OpenAI is finally bringing Advanced Voice mode to the desktop, available in both the Windows and Mac versions of the ChatGPT app, and it works just like the mobile release.
In other words, you will finally be able to have a conversation with your computer, not in the way you would talk to Siri or Alexa (yes, both were triggered when I dictated this draft), but a full conversation as if you were talking to another human being.
Advanced Voice is native speech synthesis. This means that OpenAI's voice bot can understand everything you say, how you speak, and even the pauses between words. It responds in the same natural way, adding vocal tics such as “um” and breathing sounds between each sentence.
We still don't have the full thing promised in OpenAI's spring update of screen sharing and live video in ChatGPT, but it is finally coming and this is yet another major upgrade to the other speech models.

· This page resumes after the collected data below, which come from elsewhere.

-- ==== Sys2Proof/Machine/Engine.lean ====
section
/-! DEFINITION. Engine operations: their queues, accumulators, completion, indications and late faults (R158, R254, R294,
R295, R306 to R308, R312, R346). -/

namespace Sys2Proof.Machine

/-! ### Save blocks of threads that are away (R346, R347) -/

/-- The save block of a thread that is saved and not restored. -/
def State.blockOf (s : State) (uid : Nat) : Option Saving := s.saving.find? fun v => v.uid = uid

/-- A physical address of a save block's byte; blocks lie in plain memory of the thread's context. -/
def State.blockPa (s : State) (v : Saving) (off : Nat) : Option Nat :=
  match s.translate v.place.die v.ctx .store (v.block + w64 off) with
  | .ok pa _ => some pa
  | .fail _ => none

/-- The word of a save block at an offset. -/
def State.blockRead (s : State) (v : Saving) (off : Nat) : Word :=
  match s.blockPa v off with
  | some pa => s.read64 pa
  | none => 0

/-- The state with a word of a save block written. -/
def State.blockWrite (s : State) (v : Saving) (off : Nat) (x : Word) : State :=
  match s.blockPa v off with
  | some pa => s.write64 pa x
  | none => s

/-! ### Accumulators (R293) -/

/-- The accumulators of a thread, present or ended. -/
def State.accsOf (s : State) (uid : Nat) : Vector Acc 4 :=
  match s.findThread uid with
  | some (_, t) => t.acc
  | none => lookupD (Vector.replicate 4 Acc.start) uid s.accs

/-- The state with an accumulator of a thread replaced. -/
def State.setAcc (s : State) (uid n : Nat) (a : Acc) : State :=
  match s.findThread uid with
  | some (p, t) => s.setThread p { t with acc := t.acc.setIfInBounds n a }
  | none => { s with accs := putKey uid ((s.accsOf uid).setIfInBounds n a) s.accs }

/-- Accumulator `n` of a thread. -/
def State.accOf (s : State) (uid n : Nat) : Acc := (s.accsOf uid).toList.getD n Acc.start

/-! ### Queues (R294) -/

/-- The queue of an operation: matrix 0, solver 1, `reds` 2, copy channel n 4 + n (R294, R331). -/
def TileOp.queue (o : TileOp) : Nat :=
  if o.op = 5 then 4 + o.fa else if 9 ≤ o.op && o.op ≤ 11 then 1 else if o.op = 24 then 2 else 0

/-- An operation that is the oldest of its thread's queue; `reds` operations do not wait for one another. -/
def State.opHead (s : State) (uid : Nat) : Option TileOp :=
  match s.ops.find? fun o => o.uid = uid with
  | none => none
  | some o =>
    if o.queue ≠ 2 && (s.ops.any fun x => x.owner = o.owner && x.queue = o.queue && x.seq < o.seq) then none else some o

/-- The state with an operation changed. -/
def State.modOp (s : State) (uid : Nat) (f : TileOp → TileOp) : State :=
  { s with ops := modFirst (fun o => o.uid = uid) f s.ops }

/-! ### Completion -/

/-- The state with an operation gone; an ended thread's accumulators go with its last one. -/
def State.dropOp (s : State) (o : TileOp) : State :=
  let ops := s.ops.filter fun x => x.uid ≠ o.uid
  { s with ops := ops, accs := if ops.any (fun x => x.owner = o.owner) then s.accs else dropKey o.owner s.accs }

/-- A history entry's faulted bit (R295). -/
def faultedBit : Word := 0x8000000000000000

/-- The thread with an operation's history entry marked faulted (R295, R307). -/
def Thread.markFault (t : Thread) (seq : Nat) : Thread :=
  { t with sys := { t.sys with history :=
      t.sys.history.setIfInBounds (seq % 32) (t.sys.history.toList.getD (seq % 32) 0 ||| faultedBit) } }

/-- Whether an operation has begun its reads, its writes or its contribution. -/
def TileOp.begun (o : TileOp) : Bool := o.phase != .queued || o.wrote ≠ 0

/-- Whether an operation has begun: a `tmmr` starts when the operation before it ends, and may then wait for its segments
(R254). -/
def State.opBegun (s : State) (o : TileOp) : Bool :=
  o.begun || (o.op = 3 && (s.opHead o.uid).isSome && !s.tableHeld o)

/-- An operation complete with its indications: they wait with the thread for a `twait`, or go to the block of a saved
thread; those of an ended thread are discarded (R231, R306, R346). -/
def State.opDone (s : State) (o : TileOp) : State :=
  let s1 := s.dropOp o
  match s1.blockOf o.owner with
  | some v =>
    { s1.blockWrite v 0x6E8 (s1.blockRead v 0x6E8 ||| zx o.ind) with
      saving := modFirst (fun x => x.uid = o.owner) (fun x => { x with inds := x.inds ++ [(o.seq, o.ind)] }) s1.saving }
  | none =>
    match s1.findThread o.owner with
    | some (p, t) => s1.setThread p { t with unmerged := t.unmerged ++ [(o.seq, o.ind)] }
    | none => s1

/-- An operation that faults late: its history entry is marked, the thread's later operations that have not begun
complete without effect, and the trap waits for a boundary (R254, R307, R308); the fault of an ended thread's operation is
logged (R231), and that of a saved thread goes to its block (R346). -/
def State.opFault (s : State) (o : TileOp) (cause info : Word) : State :=
  let s0 := s.dropOp o
  let s1 : State := { s0 with ops := s0.ops.map fun (x : TileOp) =>
    if x.owner = o.owner && o.seq < x.seq && !s.opBegun x then { x with skip := true } else x }
  match s1.blockOf o.owner with
  | some v =>
    let h := 0x500 + 8 * (o.seq % 32)
    let s2 := s1.blockWrite v h (s1.blockRead v h ||| faultedBit)
    if s2.blockRead v 0x6F0 = 0 then
      { (s2.blockWrite v 0x6F0 cause).blockWrite v 0x6F8 info with
        saving := modFirst (fun x => x.uid = o.owner) (fun x => { x with opFault := true }) s2.saving }
    else s2
  | none =>
    match s1.findThread o.owner with
    | some (p, t) => s1.setThread p { t.markFault o.seq with lateFaults := t.lateFaults ++ [(cause, info, true)] }
    | none => s1.faultRecord o.ctx 2 (bits cause 0 8) o.wid 0 info

/-- A TILE fault of an operation (R307). -/
def State.tileFault (s : State) (o : TileOp) (sub : BitVec 4) : State :=
  s.opFault o (trapCause causeTile sub false 0) (w64 o.seq)

/-- The state after a copy's group is written: the count of its channel advances (R304). -/
def State.copyCount (s : State) (o : TileOp) (n : Nat) : State :=
  let add (x : Word) : Word := w64 ((x.toNat + n) % 2 ^ 36)
  match s.blockOf o.owner with
  | some v =>
    let off := 0x200 + 8 * (0x0C + o.fa)
    s.blockWrite v off (add (s.blockRead v off))
  | none =>
    match s.findThread o.owner with
    | some (p, t) => s.setThread p { t with sys := { t.sys with
        cwp := t.sys.cwp.setIfInBounds o.fa (add (t.sys.cwp.toList.getD o.fa 0)) } }
    | none => s

/-- The bytes of the group of a copy that starts at byte `b`: to the end of the destination's 256-byte block (R303). -/
def copyGroup (d len b : Nat) : Nat := min (len - b) (256 - (d + b) % 256)

/-- What follows when the last answer an operation awaits has come: its reads are answered; or, its writes being performed, a
copy's next group is due, or the copy is complete or stops at a byte that could not be read; a drain with a wake node has
still to wake it; the others are complete (R294, R300, R303). -/
def State.opSettled (s : State) (o : TileOp) : State :=
  if !o.waitFor.isEmpty then s
  else if o.phase == .reading then s.modOp o.uid fun x => { x with phase := .read }
  else if o.phase == .wakeReading then s.modOp o.uid fun x => { x with phase := .wakeRead }
  else if o.phase != .writing then s
  else if o.op = 5 then
    let s1 := s.copyCount o o.piece
    match o.bad with
    | some (c, va) => s1.opFault o (zx c) va
    | none =>
      if (o.regs.getD 2 0).toNat ≤ o.wrote + o.piece then s1.opDone o
      else s1.modOp o.uid fun x => { x with phase := .queued, wrote := x.wrote + x.piece, reads := [] }
  else if o.op = 4 && o.regs.getD 0 0 ≠ 0 then s.modOp o.uid fun x => { x with phase := .waking }
  else s.opDone o

/-- The lower-addressed of two failing elements (R308). -/
def lowerBad (x : BitVec 8 × Word) : Option (BitVec 8 × Word) → BitVec 8 × Word
  | some y => if y.2 ≤ x.2 then y else x
  | none => x

/-- An operation with what an answer gives it. -/
def TileOp.taking (o : TileOp) : RespBody → TileOp
  | .values vs => { o with reads := o.reads ++ vs }
  | .part vs c va => { o with reads := o.reads ++ vs, bad := some (lowerBad (c, va) o.bad) }
  | .trap _ c va => { o with bad := some (lowerBad (c, va) o.bad) }
  | _ => o

/-- The state after an engine operation gets an answer to a request (R158). -/
def State.opAnswered (s : State) (uid req : Nat) (b : RespBody) : State :=
  let s1 := s.modOp uid fun o => { o.taking b with waitFor := o.waitFor.erase req }
  match s1.ops.find? fun o => o.uid = uid with
  | some o => s1.opSettled o
  | none => s1

/-- An operation that writes nothing more, or whose writes are sent: it awaits their answers (R294). -/
def State.opWrites (s : State) (o : TileOp) (reqs : List Req) : State :=
  let o' := { o with phase := .writing, waitFor := reqs.map (·.req) }
  ({ s with sends := s.sends ++ reqs }.modOp o.uid fun _ => o').opSettled o'

/-- A request of an engine operation; its number is drawn by the caller (R158). -/
def engineReq (o : TileOp) (n pa : Nat) (body : ReqBody) : Req :=
  { req := n, owner := o.uid, wid := 0, ctx := o.ctx, src := o.place.die, srcCore := o.place.core, dest := paHome pa,
    core := paOwner pa, engine := true, retries := 0, notBefore := none, ordered := false, hops := 0, body }

/-- The read requests of grouped elements, numbered from `n` (R131, R158). -/
def readReqs (o : TileOp) (n : Nat) : List (List Elem) → List Req
  | [] => []
  | g :: r => engineReq o n (groupPa g) (.load g) :: readReqs o (n + 1) r

/-- The elements of an engine's read that can be translated, with the failing one of the lowest address (R308). -/
def State.engineElems (s : State) (o : TileOp) (a : Access) :
    List (Nat × Word × Nat) → List Elem × Option (BitVec 8 × Word)
  | [] => ([], none)
  | (k, va, size) :: r =>
    let x := s.engineElems o a r
    match s.translate o.place.die o.ctx a va with
    | .ok pa _ => (⟨k, va, pa, size⟩ :: x.1, x.2)
    | .fail c => (x.1, some (lowerBad (c, va) x.2))

/-- The state after an operation sends its reads (R158); with nothing that can be read it faults at once (R308). -/
def State.opReads (s : State) (o : TileOp) (a : Access) (phase : OpPhase) (xs : List (Nat × Word × Nat)) : State :=
  let es := s.engineElems o a xs
  match es.1, es.2 with
  | [], some (c, va) => s.opFault o (zx c) va
  | _, _ =>
    let reqs := readReqs o s.nextId (groupsOf es.1)
    { s with nextId := s.nextId + reqs.length, sends := s.sends ++ reqs }.modOp o.uid fun (x : TileOp) =>
      { x with phase := phase, waitFor := reqs.map fun (q : Req) => q.req, reads := [], bad := es.2 }

/-- Value `k` of an operation's reads. -/
def TileOp.val (o : TileOp) (k : Nat) : Nat := (lookupD 0 k o.reads).toNat

/-- What an operation does with its operands: it sends for them first, and faults where one cannot be read (R158, R308). -/
def State.withReads (s : State) (o : TileOp) (xs : List (Nat × Word × Nat)) (f : State) : State :=
  if o.phase == .queued then s.opReads o .load .reading xs
  else match o.bad with
    | some (c, va) => s.opFault o (zx c) va
    | none => f

/-! ### Issue (R290, R294, R295) -/

/-- A history entry (R295). -/
def historyWord (op fa fb fc : Nat) (pc : Word) : Word :=
  w64 (fc * 2 ^ 59 + fb * 2 ^ 55 + fa * 2 ^ 51 + op * 2 ^ 45) ||| zx (bits pc 3 45)

/-- Whether a fault of one of the thread's operations waits for delivery: with the thread, or, in a PREEMPT handler, in its
save block (R254, R346). -/
def State.faultWaits (s : State) (t : Thread) : Bool :=
  (t.lateFaults.any fun f => f.2.2) || (t.priv && (s.blockOf t.uid).any fun v => v.opFault && s.blockRead v 0x6F0 ≠ 0)

/-- An operation taking the thread's next sequence number: it waits while one 32 before it is outstanding; it completes without effect
if a fault of an earlier one waits for delivery (R254, R294, R295). -/
def State.issueOp (s : State) (i : Issue) (t : Thread) (op fa fb fc : Nat) (descs : List (BitVec 128)) (regs : List Word)
    (vec : VReg) : State :=
  if !s.seqFree t then s.wait i t .stall
  else
    let seq := (t.sys.tseq + 1).toNat
    let o : TileOp :=
      { uid := s.nextId, owner := t.uid, place := i.place, ctx := t.ctx, wid := s.widAt i.place, seq, op, fa, fb, fc, descs,
        regs, vec, rnd := bits t.sys.rndmode 0 2, regeps := t.sys.regeps, skip := s.faultWaits t,
        phase := .queued, waitFor := [], ind := 0, wrote := 0, piece := 0, reads := [], bad := none }
    let h := if op = 24 then historyWord op 0 0 0 i.pc else historyWord op fa fb fc i.pc
    { s with nextId := s.nextId + 1, ops := s.ops ++ [o] }.setThread i.place { t with sys := { t.sys with
      tseq := w64 seq, history := t.sys.history.setIfInBounds (seq % 32) h } }

end Sys2Proof.Machine
end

To access Advanced Voice in the desktop app, click the icon in the chat bar, just as you would on iOS or Android. Clicking the button opens a new view with the now infamous gradient blue circle.
You can continue to talk with the AI while you work on other tasks. Also, the AI cannot see what you are doing, but it can respond to your descriptions of tasks and your performance. For example, if you use AI while playing “Minecraft,” if you describe a scene, AI can suggest the types of buildings and blocks to use. [Bringing Advanced Voice to the desktop is the next logical step for OpenAI, further solidifying ChatGPT as a complete productivity platform, not just a gimmick. conversing with AI allows for idea brainstorming and performing tasks that would not be possible alone.
In the future, you will be able to share your screen with Advanced Voice and see what you are doing. And someday, with the rise of AI agents, Advanced Voice may be able to control your screen and help you go through certain processes.
Advanced Voice is an incredibly useful tool, but more powerful is the underlying real-time API. This is the back end of Advanced Voice that developers use to build their own versions or incorporate it into their own tools.
At a recent briefing I had with the OpenAI team, their developer liaison lead, Romain Huet, showed an impressive demonstration of the solar system. He was able to instruct the system to move between planets via voice, provide real-time insights into the nature of each world visited, and answer questions in a conversational manner.
Another demo showed using it as a virtual travel agent to not only book flights, but to help you find the best deals. You communicate clear requirements and they can ask questions and follow up with feedback based on what is available, rather than the logic tree approach currently seen with automated calls.
All of these features will begin to roll out not only in OpenAI's apps, but also in apps from other developers in the coming months and years. Voice will be the new way we all interact with computers.
Now I just need to find better dictation software that doesn't require me to spend hours reviewing everything I have dictated and correcting glaring mistakes.